そして今月12月9日(日)、上長部は風が強く、空の色も薄暗い。前日に準備を終えたお父さんたちは肌寒さに身を震わせ「いよいよだな。天気大丈夫かな?」と、そわそわした様子。ドラム缶ストーブの前で暖を取る。お母さんたちは、前日から仕込んでいたお赤飯や鮭汁などのお祝いのごちそうの仕上げに取り掛かる。
竣工祭が始まった。月山神社による神事が執り行われると、さっきまで冗談を言い合っていたお父さん、お母さんたちの顔つきが神妙な面持ちに変わる。上長部で採れた新鮮な白菜や大根を神様にお供えし、一同、末永い繁栄をお祈りした。
上長部区長さんがドイツ語で「グーテンターク!(こんにちは)、グーテンモルゲン!(おはようございます)」とドイツ語の挨拶に参列者一同はビックリ。区長さんは今日を迎えるまでいただいてきたご支援、そして上長部を訪れた延べ2万人のボランティアへ感謝の意を表した。「人は前を向いて歩き、手を取り合えば何かが出来ると教えられた」と話し、亡くなられた方々への追悼の意を込め、後世に繋げる固い決意をした。「失われた尊い命に捧げる」という言葉には上長部地区のみならず、他地域でも復興を進めていく希望になっていくよう祈りが込められている。

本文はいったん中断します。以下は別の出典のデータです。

-- ==== Sys2Proof/Laws/Exec.lean ====
section
/-! SUPPORT. Every instruction answers a next state: a precise fault, or a state that keeps all but what the
instruction writes. Said once; the claims over all instructions derive from it. -/

namespace Sys2Proof.Machine

/-- The registers an instruction may write. -/
def frameRegs (i : Instr) : List Reg :=
  match i with
  | .ldByte x _ | .addByte x _ | .ldReg x _ | .orReg x _ | .andReg x _ | .xorReg x _ | .rnd x _ | .ldVxDt x | .ldVxKey x => [x]
  | .addReg x _ | .sub x _ | .shr x _ | .subn x _ | .shl x _ => [x, regF]
  | .drw _ _ _ | .addI _ => [regF]
  | .loadRegs x => (List.finRange 16).filter (· ≤ x)
  | .cls | .ret | .jp _ | .call _ | .seByte _ _ | .sneByte _ _ | .seReg _ _ | .sneReg _ _ | .ldI _ | .jpV0 _ | .skp _
  | .sknp _ | .ldDtVx _ | .ldStVx _ | .ldFont _ | .ldBcd _ | .storeRegs _ => []

/-- The pieces of state an instruction that does not fault may write. -/
def framePieces (i : Instr) : List Piece :=
  match i with
  | .cls | .drw _ _ _ => [.pixels, .redraw]
  | .ret | .call _ => [.stack]
  | .ldI _ | .addI _ | .ldFont _ | .loadRegs _ => [.index]
  | .storeRegs _ => [.memory, .index]
  | .ldBcd _ => [.memory]
  | .rnd _ _ | .ldVxKey _ => [.draws]
  | .ldDtVx _ => [.delay]
  | .ldStVx _ => [.sound]
  | .jp _ | .seByte _ _ | .sneByte _ _ | .seReg _ _ | .ldByte _ _ | .addByte _ _ | .ldReg _ _ | .orReg _ _ | .andReg _ _
  | .xorReg _ _ | .addReg _ _ | .sub _ _ | .shr _ _ | .subn _ _ | .shl _ _ | .sneReg _ _ | .jpV0 _ | .skp _ | .sknp _
  | .ldVxDt _ => []

/-- The instruction completed: the fault status is as before, and all but what the instruction writes is kept. -/
def Completes (i : Instr) (s t : State) : Prop :=
  exec i s = .next t ∧ t.fault = s.fault ∧ KeepsAllBut (frameRegs i) (framePieces i) s t

theorem completes_of_keeps {i : Instr} {s t : State} (h : exec i s = .next t) (hk : KeepsAllBut (frameRegs i) (framePieces i) s t)
    (hf : Piece.fault ∉ framePieces i) : Completes i s t := ⟨h, hk.2.1 .fault hf, hk⟩

theorem keeps_writeResult (s : State) (x : Reg) (b : Byte) : KeepsAllBut [x] [] s (s.setReg x b).advance := by
  simpa using (keeps_setReg s x b).trans (keeps_advance _)

theorem keeps_writeFlagged (s : State) (x : Reg) (flag b : Byte) : KeepsAllBut [x, regF] [] s (s.writeFR x flag b).advance := by
  simpa using (keeps_writeFR s x flag b).trans (keeps_advance _)

theorem keeps_draw (s : State) (x y : Reg) (rows : List Byte) : KeepsAllBut [regF] [.pixels, .redraw] s (s.draw x y rows).advance := by
  simpa [State.draw] using ((keeps_setDisplay s _).trans (keeps_writeCollision _ _)).trans (keeps_advance _)

/-- What executing an instruction can do: fault precisely, or complete. -/
theorem exec_cases (i : Instr) (s : State) : (∃ f, exec i s = .next (s.setFault f)) ∨ ∃ t, Completes i s t := by
  cases i with
  | ret =>
    cases hp : s.pop with
    | none => exact .inl ⟨.stackUnderflow s.pc, by simp [exec, execRet, hp, raise]⟩
    | some wt =>
      obtain ⟨w, t⟩ := wt
      obtain ⟨-, -, -, -, -, -, hk⟩ := pop_some hp
      exact .inr ⟨t.setPc w, completes_of_keeps (by simp [exec, execRet, hp])
        (by simpa [frameRegs, framePieces] using hk.trans (keeps_setPc t w)) (by decide)⟩
  | call nnn =>
    cases hp : s.push (s.pc + 2#16) with
    | none => exact .inl ⟨.stackOverflow s.pc, by simp [exec, execCall, hp, raise]⟩
    | some t =>
      obtain ⟨-, -, -, -, -, hk⟩ := push_some hp
      exact .inr ⟨t.setPc (zextAddr nnn), completes_of_keeps (by simp [exec, execCall, hp])
        (by simpa [frameRegs, framePieces] using hk.trans (keeps_setPc t _)) (by simp [framePieces])⟩
  | skp x =>
    by_cases h : 0x0F < (s.reg x).toNat
    · exact .inl ⟨.keyIndexOutOfRange (s.reg x), by simp only [exec, execSkp, keyTest, h, if_true, raise]⟩
    · exact .inr ⟨s.skipIf (s.keyDown (s.reg x).toNat == true), completes_of_keeps
        (by simp only [exec, execSkp, keyTest, h, if_false]) (keeps_skipIf s _) (by simp [framePieces])⟩
  | sknp x =>
    by_cases h : 0x0F < (s.reg x).toNat
    · exact .inl ⟨.keyIndexOutOfRange (s.reg x), by simp only [exec, execSknp, keyTest, h, if_true, raise]⟩
    · exact .inr ⟨s.skipIf (s.keyDown (s.reg x).toNat == false), completes_of_keeps
        (by simp only [exec, execSknp, keyTest, h, if_false]) (keeps_skipIf s _) (by simp [framePieces])⟩
  | ldBcd x =>
    cases h : s.storeBlock s.base (decimalDigits (s.reg x)) with
    | error f => exact .inl ⟨f, by simp only [exec, execLdBcd, h, raise]⟩
    | ok t =>
      obtain ⟨-, rfl⟩ := storeBlock_ok h
      exact .inr ⟨_, completes_of_keeps (by simp only [exec, execLdBcd, h]; rfl)
        (by simpa [frameRegs, framePieces] using (keeps_setBytes s s.base _).trans (keeps_advance _)) (by simp [framePieces])⟩
  | storeRegs x =>
    cases h : s.storeBlock s.base (s.regsUpTo x) with
    | error f => exact .inl ⟨f, by simp only [exec, execStoreRegs, h, raise]⟩
    | ok t =>
      obtain ⟨-, rfl⟩ := storeBlock_ok h
      exact .inr ⟨_, completes_of_keeps (by simp only [exec, execStoreRegs, h]; rfl)
        (by simpa [frameRegs, framePieces] using ((keeps_setBytes s s.base _).trans (keeps_setIndex _ _)).trans (keeps_advance _)) (by simp [framePieces])⟩
  | loadRegs x =>
    cases h : s.loadBlock s.base (blockCount x) with
    | error f => exact .inl ⟨f, by simp only [exec, execLoadRegs, h, raise]⟩
    | ok bs =>
      obtain ⟨-, rfl⟩ := (loadBlock_ok_iff _ _ _ _).mp h
      exact .inr ⟨_, completes_of_keeps (by simp only [exec, execLoadRegs, h]; rfl)
        (by simpa [frameRegs, framePieces] using ((keeps_setRegsFrom s _ x (by simp [blockCount])).trans (keeps_setIndex _ _)).trans (keeps_advance _))
        (by simp [framePieces])⟩
  | drw x y n =>
    cases h : s.loadBlock s.base n with
    | error f => exact .inl ⟨f, by simp only [exec, execDrw, h, raise]⟩
    | ok rows => exact .inr ⟨(s.draw x y rows).advance, completes_of_keeps (by simp only [exec, execDrw, h]) (keeps_draw s x y rows) (by simp [framePieces])⟩
  | ldVxKey x =>
    cases h : s.pressedKeys with
    | nil => exact .inr ⟨s, completes_of_keeps (by simp only [exec, execLdVxKey, ldKeyWith, h])
        ((KeepsAllBut.refl s).mono (by simp) (List.nil_subset _)) (by simp [framePieces])⟩
    | cons k more => exact .inr ⟨_, completes_of_keeps (by simp only [exec, execLdVxKey, ldKeyWith, h]; rfl)
        (by simpa [frameRegs, framePieces] using (keeps_countDraw s).trans (keeps_writeResult _ x _)) (by simp [framePieces])⟩
  | addReg x y | sub x y | subn x y | shr x y | shl x y =>
    exact .inr ⟨_, completes_of_keeps rfl (keeps_writeFlagged s x _ _) (by simp [framePieces])⟩
  | ldByte x nn | addByte x nn | ldReg x y | orReg x y | andReg x y | xorReg x y | ldVxDt x =>
    exact .inr ⟨_, completes_of_keeps rfl (keeps_writeResult s x _) (by simp [framePieces])⟩
  | rnd x nn =>
    exact .inr ⟨_, completes_of_keeps rfl (by simpa [frameRegs, framePieces] using (keeps_countDraw s).trans (keeps_writeResult _ x _)) (by simp [framePieces])⟩
  | jp nnn | jpV0 nnn => exact .inr ⟨_, completes_of_keeps rfl (keeps_setPc s _) (by simp [framePieces])⟩
  | seByte x nn | sneByte x nn | seReg x y | sneReg x y =>
    exact .inr ⟨_, completes_of_keeps rfl (keeps_skipIf s _) (by simp [framePieces])⟩
  | ldI nnn | ldFont x =>
    exact .inr ⟨_, completes_of_keeps rfl (by simpa [frameRegs, framePieces] using (keeps_setIndex s _).trans (keeps_advance _)) (by simp [framePieces])⟩
  | addI x =>
    exact .inr ⟨_, completes_of_keeps rfl
      (by simpa [frameRegs, framePieces] using ((keeps_setReg s regF _).trans (keeps_setIndex _ _)).trans (keeps_advance _)) (by simp [framePieces])⟩
  | ldDtVx x =>
    exact .inr ⟨_, completes_of_keeps rfl (by simpa [frameRegs, framePieces] using (keeps_setDelay s _).trans (keeps_advance _)) (by simp [framePieces])⟩
  | ldStVx x =>
    exact .inr ⟨_, completes_of_keeps rfl (by simpa [frameRegs, framePieces] using (keeps_setSound s _).trans (keeps_advance _)) (by simp [framePieces])⟩
  | cls =>
    exact .inr ⟨_, completes_of_keeps rfl (by simpa [frameRegs, framePieces] using (keeps_setDisplay s _).trans (keeps_advance _)) (by simp [framePieces])⟩

/-- The same, from an answer in hand. -/
theorem exec_inv {i : Instr} {s t : State} (h : exec i s = .next t) : (∃ f, t = s.setFault f) ∨ Completes i s t := by
  rcases exec_cases i s with ⟨f, hf⟩ | ⟨u, hu⟩
  · rw [hf] at h; cases h; exact .inl ⟨f, rfl⟩
  · have := hu.1; rw [h] at this; cases this; exact .inr hu

end Sys2Proof.Machine
end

ベルリン独日協会の竹谷様は公民館に名づけられた「ベルリンハウス」という名称を「ベルリンの友人たちのことをいつも思い出してくれる。心がここにあることを許してくれている」とお話しになった。
絆ベルリンの鶴岡様がフランク・ブローゼ副会長様のお手紙を代読された。上長部地区のお父さん、お母さんが失われた「故郷を取り戻そうとする希望」を強く持ち続けていたことを知り、手を差し伸べてくださった。絆ベルリン様は幾度も上長部に足を運び、ボランティア活動、今年10月には、リンゴの木のご支援もいただき、(ドイツには『明日世界がなくなるかもしれないと思っても、今日私はリンゴの木を植えるだろう』という言葉があり、自ら希望の芽を摘むことはせず辛くとも前に進めば必ずその芽は実を結ぶ、という意味を持つ)記念植樹を行った。絆ベルリン様は上長部のことをとても気にかけてくださり、そうした中で少しずつ、二か国間の絆が深まっていった。

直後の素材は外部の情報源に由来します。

/-! ## Words of R54 written out bit by bit, every constructor -/

theorem test_decode_cls : decode 0b0000_0000_1110_0000#16 = .ok .cls := by decide
theorem test_decode_ret : decode 0b0000_0000_1110_1110#16 = .ok .ret := by decide
theorem test_decode_jp : decode 0b0001_0010_0011_0100#16 = .ok (.jp 0x234#12) := by decide
theorem test_decode_call : decode 0b0010_1111_1111_1110#16 = .ok (.call 0xFFE#12) := by decide
theorem test_decode_seByte : decode 0b0011_0011_0001_0000#16 = .ok (.seByte 3 0x10#8) := by decide
theorem test_decode_sneByte : decode 0b0100_1111_1000_0001#16 = .ok (.sneByte 15 0x81#8) := by decide
theorem test_decode_seReg : decode 0b0101_0001_0010_0000#16 = .ok (.seReg 1 2) := by decide
theorem test_decode_ldByte : decode 0b0110_1010_0011_1100#16 = .ok (.ldByte 0xA 0x3C#8) := by decide
theorem test_decode_addByte : decode 0b0111_1010_0000_0101#16 = .ok (.addByte 0xA 0x05#8) := by decide
theorem test_decode_ldReg : decode 0b1000_0001_0010_0000#16 = .ok (.ldReg 1 2) := by decide
theorem test_decode_orReg : decode 0b1000_0001_0010_0001#16 = .ok (.orReg 1 2) := by decide
theorem test_decode_andReg : decode 0b1000_0001_0010_0010#16 = .ok (.andReg 1 2) := by decide
theorem test_decode_xorReg : decode 0b1000_0001_0010_0011#16 = .ok (.xorReg 1 2) := by decide
theorem test_decode_addReg : decode 0b1000_0001_0010_0100#16 = .ok (.addReg 1 2) := by decide
theorem test_decode_sub : decode 0b1000_0001_0010_0101#16 = .ok (.sub 1 2) := by decide
theorem test_decode_shr : decode 0b1000_0010_0011_0110#16 = .ok (.shr 2 3) := by decide
theorem test_decode_subn : decode 0b1000_0001_0010_0111#16 = .ok (.subn 1 2) := by decide
theorem test_decode_shl : decode 0b1000_0010_0011_1110#16 = .ok (.shl 2 3) := by decide
theorem test_decode_sneReg : decode 0b1001_0001_0010_0000#16 = .ok (.sneReg 1 2) := by decide
theorem test_decode_ldI : decode 0b1010_0011_0000_0001#16 = .ok (.ldI 0x301#12) := by decide
theorem test_decode_jpV0 : decode 0b1011_0011_0000_0001#16 = .ok (.jpV0 0x301#12) := by decide
theorem test_decode_rnd : decode 0b1100_0011_0000_1111#16 = .ok (.rnd 3 0x0F#8) := by decide
theorem test_decode_drw : decode 0b1101_0110_0001_0101#16 = .ok (.drw 6 1 5) := by decide
theorem test_decode_skp : decode 0b1110_0101_1001_1110#16 = .ok (.skp 5) := by decide
theorem test_decode_sknp : decode 0b1110_0101_1010_0001#16 = .ok (.sknp 5) := by decide
theorem test_decode_ldVxDt : decode 0b1111_0010_0000_0111#16 = .ok (.ldVxDt 2) := by decide
theorem test_decode_ldVxKey : decode 0b1111_0010_0000_1010#16 = .ok (.ldVxKey 2) := by decide
theorem test_decode_ldDtVx : decode 0b1111_0010_0001_0101#16 = .ok (.ldDtVx 2) := by decide
theorem test_decode_ldStVx : decode 0b1111_0010_0001_1000#16 = .ok (.ldStVx 2) := by decide
theorem test_decode_addI : decode 0b1111_0010_0001_1110#16 = .ok (.addI 2) := by decide
theorem test_decode_ldFont : decode 0b1111_0010_0010_1001#16 = .ok (.ldFont 2) := by decide
theorem test_decode_ldBcd : decode 0b1111_0010_0011_0011#16 = .ok (.ldBcd 2) := by decide
theorem test_decode_storeRegs : decode 0b1111_0010_0101_0101#16 = .ok (.storeRegs 2) := by decide
theorem test_decode_loadRegs : decode 0b1111_0010_0110_0101#16 = .ok (.loadRegs 2) := by decide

手作りのくす玉には、かんなで削った薄い木材を張り付けた。くす玉を割ると「祝 公民館竣工」の文字が。くす玉の周りや、中身にまでかんな屑を使用しており、モノづくりに対する深いこだわりを感じる。そして、地酒「酔仙」を使用し、威勢よく鏡開きも行った。
あたたかい部屋で、あったか~い料理を食べる。震災当時、失われた「当たり前」を取り戻した。
一方、外ではピザ窯でピザが焼かれ、出来立てホヤホヤの本格的なピザ作りが行われていた。子どもたちには鮭汁よりもピザの方が口に合うのか、ピザ窯のまわりで焼き上がりを待ち、「まだ食べてない人~!ピザどうぞ~!」と、公民館までデリバリーしてくれた。公民館の中で楽しそうに騒いでいる大人たちを見て、彼らは何を思っただろう。
上長部は復興が早いのではなく、お父さん、お母さんたちが「このままでは自分たちの故郷がなくなってしまう…」と自分たちの足で立ち上がったからここまで歩んできた。
公民館33坪分の内外装は上長部で津波を被った立ち枯れ杉を使用。上長部更生会が切り倒し、製材、加工した木材でつくられており、木の伐採から建設まで全て上長部のお父さんたちの手でつくりあげた。慣れない製材機の操作や、細かな木材の加工では作業がスムーズに進まず頭を抱えることもあった。「素晴らしい公民館を作ろう」という想いからお父さんとグッチョウさんの間でちょっとした衝突が生まれたこともあった。そんな経緯もありながら、公民館は沢山の人の手、沢山の人の想いによってつくられた。
お父さんたちは「いや~グッチョウさんやドイツの方々との関わりは、新鮮だったなぁ~」と話してくれた。グッチョウさんも「働き者が大好きです!お父さんたち、お母さんたち、みなさんが大好きです」と話してくれた。支援から始まる、海を越えた友好の幕開けだ!
「ダンケシェーン!」上長部は感謝の気持ちを胸に、明日を築いていく。